[Source records]
-- ==== Sys2Proof/Machine/ExecRegisters.lean ====
section
/-! DEFINITION. The meanings of the register accesses that have a row of their own, and of the general write and the reads
(R9, R325 to R335, R400 to R407 and the page tables). Each is an access on a port: it can wait, be turned away by a right or
a lock, or be staged. -/

namespace Sys2Proof.Machine

/-- A write of one word. -/
def State.wordWrite (s : State) (p : Port) (addr v : Nat) : State := s.portWrite p addr (w32 v) cleanTest

/-- What the RW fields of an instance's register hold, in place. -/
def State.fieldsOf (s : State) (addr : Nat) : Nat :=
  match regAt addr with
  | some r => (s.reg addr).toNat &&& r.desc.mask
  | none => 0

/-- A write that sets action bits and leaves the register's fields as they are. -/
def State.actWrite (s : State) (p : Port) (addr bits : Nat) : State := s.wordWrite p addr (s.fieldsOf addr ||| bits)

/-- A 64-bit write: low word, then high word (R406). -/
def State.wideWrite (s : State) (p : Port) (addr : Nat) (v : BitVec 64) : State :=
  (s.wordWrite p addr (v.toNat % 2 ^ 32)).wordWrite p (addr + 4) (v.toNat / 2 ^ 32)

/-- The address of a register of a page header. -/
def headerAt (page off : Nat) : Nat := page * 0x1000 + off

/-! ### Host and regions -/

/-- TIER_HOST.detach (R226). -/
def execHostDetach (port : Port) (s : State) : Host.Outcome State Fault Refusal := (s.wordWrite port R.TIER_HOST 1).ends

/-- TIER_HOST.attach (R229). -/
def execHostAttach (port : Port) (s : State) : Host.Outcome State Fault Refusal := (s.wordWrite port R.TIER_HOST 2).ends

/-- TIER_HB (R225). -/
def execTierHb (port : Port) (v : Word) (s : State) : Host.Outcome State Fault Refusal :=
  (s.portWrite port R.TIER_HB v cleanTest).ends

/-- TIER_RGN_SEL (R230). -/
def execRegionSelect (port : Port) (entry : BitVec 6) (s : State) : Host.Outcome State Fault Refusal :=
  (s.wordWrite port R.TIER_RGN_SEL entry.toNat).ends

/-- TIER_RGN_CTRL.commit (R221). -/
def execRegionCommit (port : Port) (s : State) : Host.Outcome State Fault Refusal := (s.wordWrite port R.TIER_RGN_CTRL 1).ends

/-- TIER_RGN_CTRL.empty (R221). -/
def execRegionEmpty (port : Port) (s : State) : Host.Outcome State Fault Refusal := (s.wordWrite port R.TIER_RGN_CTRL 2).ends

/-! ### Sheets, books, scripts, self-tests -/

/-- SHT_CTRL.load (R48). -/
def execSheetLoad (port : Port) (tenant : Fin 8) (s : State) : Host.Outcome State Fault Refusal :=
  (s.wordWrite port R.SHT_CTRL (tenant.val + 2 ^ 8)).ends

/-- SHT_CTRL.unload (R52). -/
def execSheetUnload (port : Port) (tenant : Fin 8) (s : State) : Host.Outcome State Fault Refusal :=
  (s.wordWrite port R.SHT_CTRL (tenant.val + 2 ^ 9)).ends

/-- SLT_SEL (R61). -/
def execSltSel (port : Port) (index : BitVec 16) (s : State) : Host.Outcome State Fault Refusal :=
  (s.wordWrite port R.SLT_SEL index.toNat).ends

/-- CUT_FC_SEL (R108). -/
def execCutFcSel (port : Port) (v : Word) (s : State) : Host.Outcome State Fault Refusal :=
  (s.portWrite port R.CUT_FC_SEL v cleanTest).ends

/-- CBK_CTRL.load (R130). -/
def execBookLoad (port : Port) (s : State) : Host.Outcome State Fault Refusal := (s.wordWrite port R.CBK_CTRL 1).ends

/-- CBK_CTRL.invalidate (R130). -/
def execBookInvalidate (port : Port) (s : State) : Host.Outcome State Fault Refusal := (s.wordWrite port R.CBK_CTRL 2).ends

/-- OPX_BCTRL.selftest (R137, R140). -/
def execBankSelftest (port : Port) (bank : Fin 48) (s : State) : Host.Outcome State Fault Refusal :=
  (s.actWrite port (opxAddr R.OPX_BCTRL bank.val) (2 ^ 8)).ends

/-- RTK_CTRL.load (R154). -/
def execScriptLoad (port : Port) (tenant : Fin 8) (s : State) : Host.Outcome State Fault Refusal :=
  (s.wordWrite port R.RTK_CTRL (tenant.val + 2 ^ 8)).ends

/-- RTK_CTRL.invalidate (R154). -/
def execScriptInvalidate (port : Port) (tenant : Fin 8) (s : State) : Host.Outcome State Fault Refusal :=
  (s.wordWrite port R.RTK_CTRL (tenant.val + 2 ^ 9)).ends

/-- RTK_CTRL.selftest (R149). -/
def execLaneSelftest (port : Port) (s : State) : Host.Outcome State Fault Refusal := (s.actWrite port R.RTK_CTRL (2 ^ 10)).ends

/-! ### Channels -/

/-- The address of SPL_CTRL of a channel (R200). -/
def splCtrl (c : Nat) : Nat := R.SPL_CTRL + 0x1000 * (c / 16) + 0x80 * (c % 16)

/-- SPL_CTRL.arm (R184, R186). -/
def execSplArm (port : Port) (chan : Fin 64) (s : State) : Host.Outcome State Fault Refusal :=
  (s.wordWrite port (splCtrl chan.val) 1).ends

/-- SPL_CTRL.stop (R194). -/
def execSplStop (port : Port) (chan : Fin 64) (s : State) : Host.Outcome State Fault Refusal :=
  (s.wordWrite port (splCtrl chan.val) 2).ends

/-- SPL_CTRL.abort (R194). -/
def execSplAbort (port : Port) (chan : Fin 64) (s : State) : Host.Outcome State Fault Refusal :=
  (s.wordWrite port (splCtrl chan.val) 4).ends

/-- SPL_CTRL.restart (R194). -/
def execSplRestart (port : Port) (chan : Fin 64) (s : State) : Host.Outcome State Fault Refusal :=
  (s.wordWrite port (splCtrl chan.val) 8).ends

/-- SPB_POOL (R183). -/
def execSpbPoolWrite (port : Port) (v : BitVec 64) (s : State) : Host.Outcome State Fault Refusal :=
  (s.wideWrite port R.SPB_POOL v).ends

/-! ### Training services -/

/-- MTR_SEL (R264). -/
def execMtrSel (port : Port) (v : Word) (s : State) : Host.Outcome State Fault Refusal :=
  (s.portWrite port R.MTR_SEL v cleanTest).ends

/-- MTR_CTRL.clear (R235). -/
def execMtrClear (port : Port) (s : State) : Host.Outcome State Fault Refusal := (s.actWrite port R.MTR_CTRL (2 ^ 8)).ends

/-- MTR_GN_CTRL.start (R236). -/
def execGnStart (port : Port) (cls : BitVec 2) (s : State) : Host.Outcome State Fault Refusal :=
  (s.wordWrite port R.MTR_GN_CTRL (1 + 2 * cls.toNat)).ends

/-- EXS_SEL (R266). -/
def execExsSel (port : Port) (entry : BitVec 11) (s : State) : Host.Outcome State Fault Refusal :=
  (s.wordWrite port R.EXS_SEL entry.toNat).ends

/-- EXS_CTRL.commit (R266). -/
def execExsCommit (port : Port) (s : State) : Host.Outcome State Fault Refusal := (s.wordWrite port R.EXS_CTRL 1).ends

/-- EXS_CTRL: empty the history (R266). -/
def execExsEmptyHistory (port : Port) (s : State) : Host.Outcome State Fault Refusal := (s.wordWrite port R.EXS_CTRL 2).ends

/-! ### Eyelets, clapper lines, lace wires -/

/-- EYE_SEL (R286). -/
def execEyeSel (port : Port) (eyelet : Fin 4096) (s : State) : Host.Outcome State Fault Refusal :=
  (s.wordWrite port R.EYE_SEL eyelet.val).ends

/-- EYE_COUNT (R286). -/
def execEyeCountWrite (port : Port) (v : Word) (s : State) : Host.Outcome State Fault Refusal :=
  (s.portWrite port R.EYE_COUNT v cleanTest).ends

/-- EYE_TARGET (R286). -/
def execEyeTargetWrite (port : Port) (v : Word) (s : State) : Host.Outcome State Fault Refusal :=
  (s.portWrite port R.EYE_TARGET v cleanTest).ends

/-- EYE_CFG (R270, R286). -/
def execEyeCfgWrite (port : Port) (v : Word) (s : State) : Host.Outcome State Fault Refusal :=
  (s.portWrite port R.EYE_CFG v cleanTest).ends

/-- EYE_CTRL.ctx_save (R293). -/
def execContextSave (port : Port) (tenant : Fin 8) (s : State) : Host.Outcome State Fault Refusal :=
  (s.wordWrite port R.EYE_CTRL (tenant.val + 2 ^ 8)).ends

/-- EYE_CTRL.ctx_restore (R294). -/
def execContextRestore (port : Port) (tenant : Fin 8) (s : State) : Host.Outcome State Fault Refusal :=
  (s.wordWrite port R.EYE_CTRL (tenant.val + 2 ^ 9)).ends

/-- CLAP_FIRE (R279). -/
def execClapFire (port : Port) (v : BitVec 64) (s : State) : Host.Outcome State Fault Refusal :=
  (s.wideWrite port R.CLAP_FIRE v).ends

/-- LACE_CTRL (R287). -/
def execLaceEnrol (port : Port) (enrol : BitVec 16) (s : State) : Host.Outcome State Fault Refusal :=
  (s.wordWrite port R.LACE_CTRL enrol.toNat).ends

/-- LACE_WIREn, or LACE_ARRn (R292). -/
def execLaceWireWrite (port : Port) (wire : Fin 16) (arr : Bool) (v : Word) (s : State) : Host.Outcome State Fault Refusal :=
  (s.portWrite port ((if arr then R.LACE_ARR else R.LACE_WIRE) + 4 * wire.val) v cleanTest).ends

/-! ### Peers -/

/-- PEER_CTRL.clear_lost (R313). -/
def execPeerClearLost (port : Port) (package : Fin 64) (s : State) : Host.Outcome State Fault Refusal :=
  (s.wordWrite port R.PEER_CTRL (1 + 2 ^ 8 * package.val)).ends

/-- PEER_CTRL.clear_all (R414). -/
def execPeerClearAll (port : Port) (s : State) : Host.Outcome State Fault Refusal := (s.actWrite port R.PEER_CTRL 2).ends

/-- PEER_PARTNER (R414). -/
def execPeerPartnerWrite (port : Port) (v : Word) (s : State) : Host.Outcome State Fault Refusal :=
  (s.portWrite port R.PEER_PARTNER v cleanTest).ends

/-! ### Locks and protection -/

/-- LOCK.acquire (R331). -/
def execLockAcquire (port : Port) (page : Fin 32) (s : State) : Host.Outcome State Fault Refusal :=
  (s.wordWrite port (headerAt page.val R.LOCK) (2 ^ 8)).ends

/-- LOCK.release (R333). -/
def execLockRelease (port : Port) (page : Fin 32) (s : State) : Host.Outcome State Fault Refusal :=
  (s.wordWrite port (headerAt page.val R.LOCK) (2 ^ 9)).ends

/-- SHADOW_CTRL.discard (R332). -/
def execShadowDiscard (port : Port) (page : Fin 32) (s : State) : Host.Outcome State Fault Refusal :=
  (s.wordWrite port (headerAt page.val R.SHADOW_CTRL) (2 ^ 8)).ends

/-- BLK_MODE (R335). -/
def execBlkModeWrite (port : Port) (v : Word) (s : State) : Host.Outcome State Fault Refusal :=
  (s.portWrite port R.BLK_MODE v cleanTest).ends

/-- SEC_PROPOSE (R339). -/
def execPropose (port : Port) (s : State) : Host.Outcome State Fault Refusal := (s.wordWrite port R.SEC_PROPOSE 1).ends

/-- SEC_CS_DIGEST (R339 to R342). -/
def execCountersign (port : Port) (digest : Word) (s : State) : Host.Outcome State Fault Refusal :=
  (s.portWrite port R.SEC_CS_DIGEST digest cleanTest).ends

/-- SEC_KEY_STAGEn (R343). -/
def execKeyStageWrite (port : Port) (index : Fin 16) (v : Word) (s : State) : Host.Outcome State Fault Refusal :=
  (s.portWrite port (R.SEC_KEY_STAGE + 4 * index.val) v cleanTest).ends

/-! ### Power, reset, debug -/

/-- PWR_CTRL.off (R359). -/
def execPwrOff (port : Port) (s : State) : Host.Outcome State Fault Refusal := (s.wordWrite port R.PWR_CTRL 1).ends

/-- PWR_CTRL.wake (R378). -/
def execPwrWake (port : Port) (s : State) : Host.Outcome State Fault Refusal := (s.wordWrite port R.PWR_CTRL 2).ends

/-- PWR_HINT (R356). -/
def execPwrHintWrite (port : Port) (v : Word) (s : State) : Host.Outcome State Fault Refusal :=
  (s.portWrite port R.PWR_HINT v cleanTest).ends

/-- RST_CMD (R368). -/
def execResetCommand (port : Port) (v : Word) (test : BootTest) (s : State) : Host.Outcome State Fault Refusal :=
  (s.portWrite port R.RST_CMD v test).ends

/-- RST_BOOT_CTRL.go (R372). -/
def execBootGo (port : Port) (ext : List Host.Cell) (s : State) : Host.Outcome State Fault Refusal :=
  ((s.external ext).wordWrite port R.RST_BOOT_CTRL 1).ends

/-- DBG_CTRL.seq_halt = 1 (R412). -/
def execSeqHalt (port : Port) (s : State) : Host.Outcome State Fault Refusal := (s.actWrite port R.DBG_CTRL 1).ends

/-- DBG_CTRL.step (R412). -/
def execSeqStep (port : Port) (s : State) : Host.Outcome State Fault Refusal := (s.actWrite port R.DBG_CTRL 2).ends

/-- DBG_CTRL.seq_halt = 0 (R412). -/
def execSeqResume (port : Port) (s : State) : Host.Outcome State Fault Refusal :=
  (s.wordWrite port R.DBG_CTRL ((s.reg R.DBG_CTRL).toNat &&& 0xFFFFFFFE)).ends

/-- DBG_LB_CTRL.go (R397, R399). -/
def execLoopbackGo (port : Port) (v : Word) (s : State) : Host.Outcome State Fault Refusal :=
  (s.portWrite port R.DBG_LB_CTRL (v ||| 16#32) cleanTest).ends

/-! ### Recorder -/

/-- REC_TAIL (R390). -/
def execRecTailWrite (port : Port) (v : Word) (s : State) : Host.Outcome State Fault Refusal :=
  (s.portWrite port R.REC_TAIL v cleanTest).ends

/-- REC_CURSOR (R389). -/
def execRecCursorWrite (port : Port) (v : Word) (s : State) : Host.Outcome State Fault Refusal :=
  (s.portWrite port R.REC_CURSOR v cleanTest).ends

/-! ### Page headers, and the general accesses -/

/-- IRQ_STAT (R403). -/
def execIrqStatWrite (port : Port) (page : Fin 32) (v : Word) (s : State) : Host.Outcome State Fault Refusal :=
  (s.portWrite port (headerAt page.val R.IRQ_STAT) v cleanTest).ends

/-- IRQ_FORCE (R403). -/
def execIrqForce (port : Port) (page : Fin 32) (v : Word) (s : State) : Host.Outcome State Fault Refusal :=
  (s.portWrite port (headerAt page.val R.IRQ_FORCE) v cleanTest).ends

/-- ERR_CLR (R405). -/
def execErrClr (port : Port) (page : Fin 32) (s : State) : Host.Outcome State Fault Refusal :=
  (s.wordWrite port (headerAt page.val R.ERR_CLR) 1).ends

/-- A read of an RC register (R9, R407), or of any other. -/
def execReadClear (port : Port) (addr : BitVec 20) (s : State) : Host.Outcome State Fault Refusal :=
  (s.portRead port addr.toNat).ends

/-- A read of the low word of a 64-bit register (R406), or of any other word. -/
def execLowWordRead (port : Port) (addr : BitVec 20) (s : State) : Host.Outcome State Fault Refusal :=
  (s.portRead port addr.toNat).ends

/-- A write of any register (R9). -/
def execRegisterWrite (port : Port) (addr : BitVec 20) (v : Word) (s : State) : Host.Outcome State Fault Refusal :=
  (s.portWrite port addr.toNat v cleanTest).ends

end Sys2Proof.Machine
end

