-- ==== Sys2Proof/Certificates/Slice0/Obligations.lean ====
section
/-! DEFINITION. The statements for the provers: what each command of the table does where it has its own effect, what it
leaves alone, and what no step may do. A frame is written as an equation: the state after the command, with the parts that
may change put back, is the state before. -/

open Sys2Proof Sys2Proof.Machine

/-! ### The machine as a whole -/

/-- The block's queue: a step runs the command at the front, on the state whose queue is the rest. -/
def Obligations.StepRunsTheFrontCommand : Prop :=
  ∀ (c : Instr) (s : State), step { s with pending := c :: s.pending } = exec c s

/-- DESIGN CHOICE, log entry 1: with no command waiting, a step is one tick of the AOC clock and nothing else. -/
def Obligations.IdleStepIsOneTick : Prop :=
  ∀ s : State, s.pending = [] → step s = .next { s with now := s.now + 1 }

/-- The invariant of the state's memory and of the recorder holds at reset. -/
def Obligations.ResetIsSound : Prop :=
 State.reset.sound = true

/-- Every step keeps the invariant: memory outside the block stays canonical, and no event of a finished command is left
untaken (R381). -/
def Obligations.EveryStepKeepsSound : Prop :=
  ∀ s t : State, s.sound = true → step s = .next t → t.sound = true

/-- No command takes back what has left the boundary, changes the die around the instance, touches the commands that wait or
reuses a free value; memory stays canonical. -/
def Obligations.EveryCommandKeeps : Prop :=
  ∀ (c : Instr) (s t : State), exec c s = .next t → Keeps s t

/-! ### The engine command port -/

/-- OPEN (R59): the lowest FREE record is allocated with the next generation; the completion names it (R73). -/
def Obligations.OpenAllocatesTheLowestFreeRecord : Prop :=
  ∀ (c : Cmd) (s : State) (ei i : Nat) (e : Entry), Takes s c → cmdReserved 0x01 c = false →
    (s.tenant (s.tenantOf c)).stepOpen = true → (s.tenant (s.tenantOf c)).halted = false →
    (cmdFlag0 c = true → cmdMask c = 0) → s.entryOfTag (s.tenantOf c) c.tag.toNat = some ei →
    s.entryAt (s.tenantOf c) ei = some e → ei ∉ (s.tenant (s.tenantOf c)).opened → s.hasSlot (s.tenantOf c) = true →
    s.freeRecord = some i →
    ∃ u : State, exec (.openSlate c) s = .next u
      ∧ u.slate i = { Slate.freed (((s.slate i).gen + 1) % 256) with
          state := .opened, tenant := s.tenantOf c, entryIndex := ei, entry := some e, inline := cmdFlag0 c,
          writerMask := cmdMask c }
      ∧ u.extent i = Extent.init ∧ (∀ j, j ≠ i → u.slate j = s.slate j ∧ u.extent j = s.extent j)
      ∧ u.tenant (s.tenantOf c) = { s.tenant (s.tenantOf c) with opened := (s.tenant (s.tenantOf c)).opened ++ [ei] }
      ∧ (∀ k, k ≠ s.tenantOf c → u.tenant k = s.tenant k)
      ∧ Completes s u 0x01#8 c
          { status := 0, slate := i, gen := ((s.slate i).gen + 1) % 256, result := some 1, value := some (w32 ei) }
      ∧ { u with ledger := s.ledger, vault := { u.vault with extents := s.vault.extents }, tenants := s.tenants,
                 port := s.port, out := s.out, draws := s.draws } = s

/-- WRITE_INLINE (R74): the bytes go to their place in the slate's inline block, and only there. -/
def Obligations.WriteInlineStoresItsBytes : Prop :=
  ∀ (c : Cmd) (s : State) (i : Nat), Takes s c → c.payload.length = 48 → s.named 0x02 c false = .slate i →
    (s.slate i).state = .opened → (s.slate i).inline = true → (s.slate i).e.sizeBlocks = 1 →
    inlineBlock c = 0 → 1 ≤ inlineCount c → inlineCount c ≤ 48 → inlineOffset c + inlineCount c ≤ 4096 →
    ∃ u : State, exec (.writeInline c) s = .next u
      ∧ u.inlineBytes i = patch (s.inlineBytes i) (inlineOffset c) (c.payload.take (inlineCount c))
      ∧ (∀ j, j ≠ i → u.inlineBytes j = s.inlineBytes j)
      ∧ Completes s u 0x02#8 c
          { status := 0, slate := i, gen := (s.slate i).gen, value := some (w32 (inlineCount c)) }
      ∧ { u with stitcher := { u.stitcher with inlineBuf := s.stitcher.inlineBuf }, port := s.port, out := s.out,
                 draws := s.draws } = s
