-- ==== Sys2Proof/Laws/Keeps.lean ====
section
/-! SUPPORT. The relation Keeps: it is a preorder, and the record updates that do not touch what it speaks of have it. -/

namespace Sys2Proof.Machine

theorem Outputs.Extends.refl (a : Outputs) : a.Extends a :=
  ⟨List.prefix_refl _, List.prefix_refl _, List.prefix_refl _, List.prefix_refl _, List.prefix_refl _,
   List.prefix_refl _, List.prefix_refl _, List.prefix_refl _, List.prefix_refl _, Nat.le_refl _, List.prefix_refl _⟩

theorem Outputs.Extends.trans {a b c : Outputs} (h : a.Extends b) (k : b.Extends c) : a.Extends c :=
  ⟨h.1.trans k.1, h.2.trans k.2, h.3.trans k.3, h.4.trans k.4, h.5.trans k.5, h.6.trans k.6, h.7.trans k.7,
   h.8.trans k.8, h.9.trans k.9, Nat.le_trans h.10 k.10, h.11.trans k.11⟩

theorem Keeps.refl (a : State) : Keeps a a := ⟨rfl, rfl, Outputs.Extends.refl _, Nat.le_refl _, id⟩

theorem Keeps.trans {a b c : State} (h : Keeps a b) (k : Keeps b c) : Keeps a c :=
  ⟨k.1.trans h.1, k.2.trans h.2, h.3.trans k.3, Nat.le_trans h.4 k.4, fun w => k.5 (h.5 w)⟩

/-- Keeps speaks of the last five fields only. -/
theorem Keeps.upd_iff {z x : State} (now tenants ledger vault stitcher books banks retake continuity movers tiers services eyes
    lace pages latches regs security port clicker peer power rst debug recorder) :
    Keeps z ⟨now, tenants, ledger, vault, stitcher, books, banks, retake, continuity, movers, tiers, services, eyes, lace,
      pages, latches, regs, security, port, clicker, peer, power, rst, debug, recorder, x.die, x.mem, x.out, x.draws,
      x.pending⟩ ↔ Keeps z x := ⟨fun h => ⟨h.1, h.2, h.3, h.4, h.5⟩, fun h => ⟨h.1, h.2, h.3, h.4, h.5⟩⟩

/-- The same, where the outputs go on. -/
theorem Keeps.updOut {z x y : State} (h : Keeps z x) (hd : y.die = x.die) (hm : y.mem = x.mem) (ho : x.out.Extends y.out)
    (hw : y.draws = x.draws) (hp : y.pending = x.pending) : Keeps z y :=
  ⟨hp.trans h.1, hd.trans h.2, h.3.trans ho, hw ▸ h.4, fun w => hm ▸ h.5 w⟩

/-- An operation that can find no room. -/
theorem Keeps.getD {z x : State} {o : Option State} (h : Keeps z x) (k : ∀ v, o = some v → Keeps z v) : Keeps z (o.getD x) := by
  cases o with
  | none => exact h
  | some v => exact k v rfl

/-- A loop of steps each of which keeps. -/
theorem Keeps.foldl {α : Type} {z : State} (f : State → α → State) (hf : ∀ s a, Keeps z s → Keeps z (f s a)) (l : List α)
    (s : State) (h : Keeps z s) : Keeps z (l.foldl f s) := by
  induction l generalizing s with
  | nil => exact h
  | cons a r ih => exact ih _ (hf s a h)

/-- A loop that carries a state and something beside it. -/
theorem Keeps.foldlFst {α β : Type} {z : State} (f : State × β → α → State × β)
    (hf : ∀ p a, Keeps z p.1 → Keeps z (f p a).1) (l : List α) (p : State × β) (h : Keeps z p.1) :
    Keeps z (l.foldl f p).1 := by
  induction l generalizing p with
  | nil => exact h
  | cons a r ih => exact ih _ (hf p a h)

end Sys2Proof.Machine
end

▶ [TASK DIRECTIONS] In the data above, retype exactly and only the lines between the one holding "EYE_SEL (R286). -/" and the one holding "EYE_COUNT (R286). -/", inclusive.

▶ [RESULT FOR THIS TASK]
/-- EYE_SEL (R286). -/
def execEyeSel (port : Port) (eyelet : Fin 4096) (s : State) : Host.Outcome State Fault Refusal :=
  (s.wordWrite port R.EYE_SEL eyelet.val).ends

/-- EYE_COUNT (R286). -/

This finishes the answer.